■ **Excerpted data**

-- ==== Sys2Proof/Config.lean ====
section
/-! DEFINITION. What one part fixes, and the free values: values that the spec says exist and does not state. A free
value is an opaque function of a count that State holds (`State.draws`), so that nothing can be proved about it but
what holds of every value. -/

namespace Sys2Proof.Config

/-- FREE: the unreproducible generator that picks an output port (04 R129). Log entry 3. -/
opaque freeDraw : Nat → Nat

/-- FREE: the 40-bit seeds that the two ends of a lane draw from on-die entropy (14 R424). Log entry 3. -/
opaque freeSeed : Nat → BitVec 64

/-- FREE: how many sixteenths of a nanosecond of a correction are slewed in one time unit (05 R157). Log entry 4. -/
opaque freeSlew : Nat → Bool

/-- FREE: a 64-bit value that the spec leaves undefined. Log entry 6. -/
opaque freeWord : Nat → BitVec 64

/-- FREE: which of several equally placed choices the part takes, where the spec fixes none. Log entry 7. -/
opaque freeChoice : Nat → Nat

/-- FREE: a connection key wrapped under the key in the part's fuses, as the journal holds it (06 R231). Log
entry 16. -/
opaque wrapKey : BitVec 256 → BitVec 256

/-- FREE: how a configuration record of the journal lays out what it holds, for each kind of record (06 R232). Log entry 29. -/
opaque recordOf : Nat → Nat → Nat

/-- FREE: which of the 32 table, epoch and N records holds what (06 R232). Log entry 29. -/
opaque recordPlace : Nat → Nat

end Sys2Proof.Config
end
--
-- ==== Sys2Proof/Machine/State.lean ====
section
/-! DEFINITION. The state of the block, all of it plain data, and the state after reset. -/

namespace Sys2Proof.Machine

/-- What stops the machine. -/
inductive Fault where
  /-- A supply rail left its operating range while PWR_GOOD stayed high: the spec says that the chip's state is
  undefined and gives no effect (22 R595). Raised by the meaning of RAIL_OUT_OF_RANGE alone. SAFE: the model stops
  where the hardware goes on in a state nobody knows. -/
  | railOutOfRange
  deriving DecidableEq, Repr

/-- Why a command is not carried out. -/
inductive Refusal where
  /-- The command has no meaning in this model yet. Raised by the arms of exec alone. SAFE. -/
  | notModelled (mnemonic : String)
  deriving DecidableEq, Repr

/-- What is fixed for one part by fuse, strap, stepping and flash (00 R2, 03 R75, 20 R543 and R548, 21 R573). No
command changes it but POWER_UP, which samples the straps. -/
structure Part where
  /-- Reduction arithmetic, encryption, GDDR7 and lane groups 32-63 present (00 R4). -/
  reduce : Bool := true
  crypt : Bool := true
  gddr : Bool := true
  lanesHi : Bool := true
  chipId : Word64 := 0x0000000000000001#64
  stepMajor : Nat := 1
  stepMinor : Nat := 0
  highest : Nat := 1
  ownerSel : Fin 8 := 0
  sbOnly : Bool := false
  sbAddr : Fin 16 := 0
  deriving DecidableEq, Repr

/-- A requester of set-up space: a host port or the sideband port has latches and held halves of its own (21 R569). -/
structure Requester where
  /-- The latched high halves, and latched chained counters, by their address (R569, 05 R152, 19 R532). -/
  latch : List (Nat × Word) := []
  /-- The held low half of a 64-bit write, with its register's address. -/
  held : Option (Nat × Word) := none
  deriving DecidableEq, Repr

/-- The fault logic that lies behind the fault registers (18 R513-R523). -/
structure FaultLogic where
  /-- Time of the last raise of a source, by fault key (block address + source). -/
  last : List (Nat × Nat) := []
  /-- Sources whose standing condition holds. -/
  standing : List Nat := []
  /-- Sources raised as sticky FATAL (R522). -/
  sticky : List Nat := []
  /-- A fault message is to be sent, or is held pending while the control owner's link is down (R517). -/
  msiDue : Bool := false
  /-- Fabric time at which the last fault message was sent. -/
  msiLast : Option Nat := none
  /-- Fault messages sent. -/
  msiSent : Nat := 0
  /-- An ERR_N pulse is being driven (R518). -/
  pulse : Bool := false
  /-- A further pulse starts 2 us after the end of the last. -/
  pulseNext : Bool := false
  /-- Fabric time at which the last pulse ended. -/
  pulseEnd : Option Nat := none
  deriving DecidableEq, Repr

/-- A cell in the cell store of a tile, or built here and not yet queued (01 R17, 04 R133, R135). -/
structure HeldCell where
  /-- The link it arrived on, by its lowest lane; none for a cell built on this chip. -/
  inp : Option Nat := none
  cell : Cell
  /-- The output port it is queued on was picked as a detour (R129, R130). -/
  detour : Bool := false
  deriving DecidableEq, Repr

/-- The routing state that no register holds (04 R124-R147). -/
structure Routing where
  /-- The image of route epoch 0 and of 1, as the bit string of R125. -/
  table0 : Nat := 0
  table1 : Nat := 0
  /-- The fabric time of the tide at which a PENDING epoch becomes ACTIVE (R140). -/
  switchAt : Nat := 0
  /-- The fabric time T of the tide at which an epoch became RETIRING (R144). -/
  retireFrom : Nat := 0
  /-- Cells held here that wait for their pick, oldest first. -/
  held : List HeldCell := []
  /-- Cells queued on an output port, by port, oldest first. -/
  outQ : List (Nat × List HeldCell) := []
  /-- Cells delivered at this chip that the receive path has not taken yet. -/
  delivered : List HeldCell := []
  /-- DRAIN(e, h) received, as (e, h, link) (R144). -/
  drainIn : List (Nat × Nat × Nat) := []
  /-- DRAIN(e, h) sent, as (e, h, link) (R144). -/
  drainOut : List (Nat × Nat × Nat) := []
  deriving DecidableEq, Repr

■ **Instructions for the task**
Look through the records for the word "List". Every line that has it should be copied.

■ **Result for this task**
  latch : List (Nat × Word) := []
  last : List (Nat × Nat) := []
  standing : List Nat := []
  sticky : List Nat := []
  held : List HeldCell := []
  outQ : List (Nat × List HeldCell) := []
  delivered : List HeldCell := []
  drainIn : List (Nat × Nat × Nat) := []
  drainOut : List (Nat × Nat × Nat) := []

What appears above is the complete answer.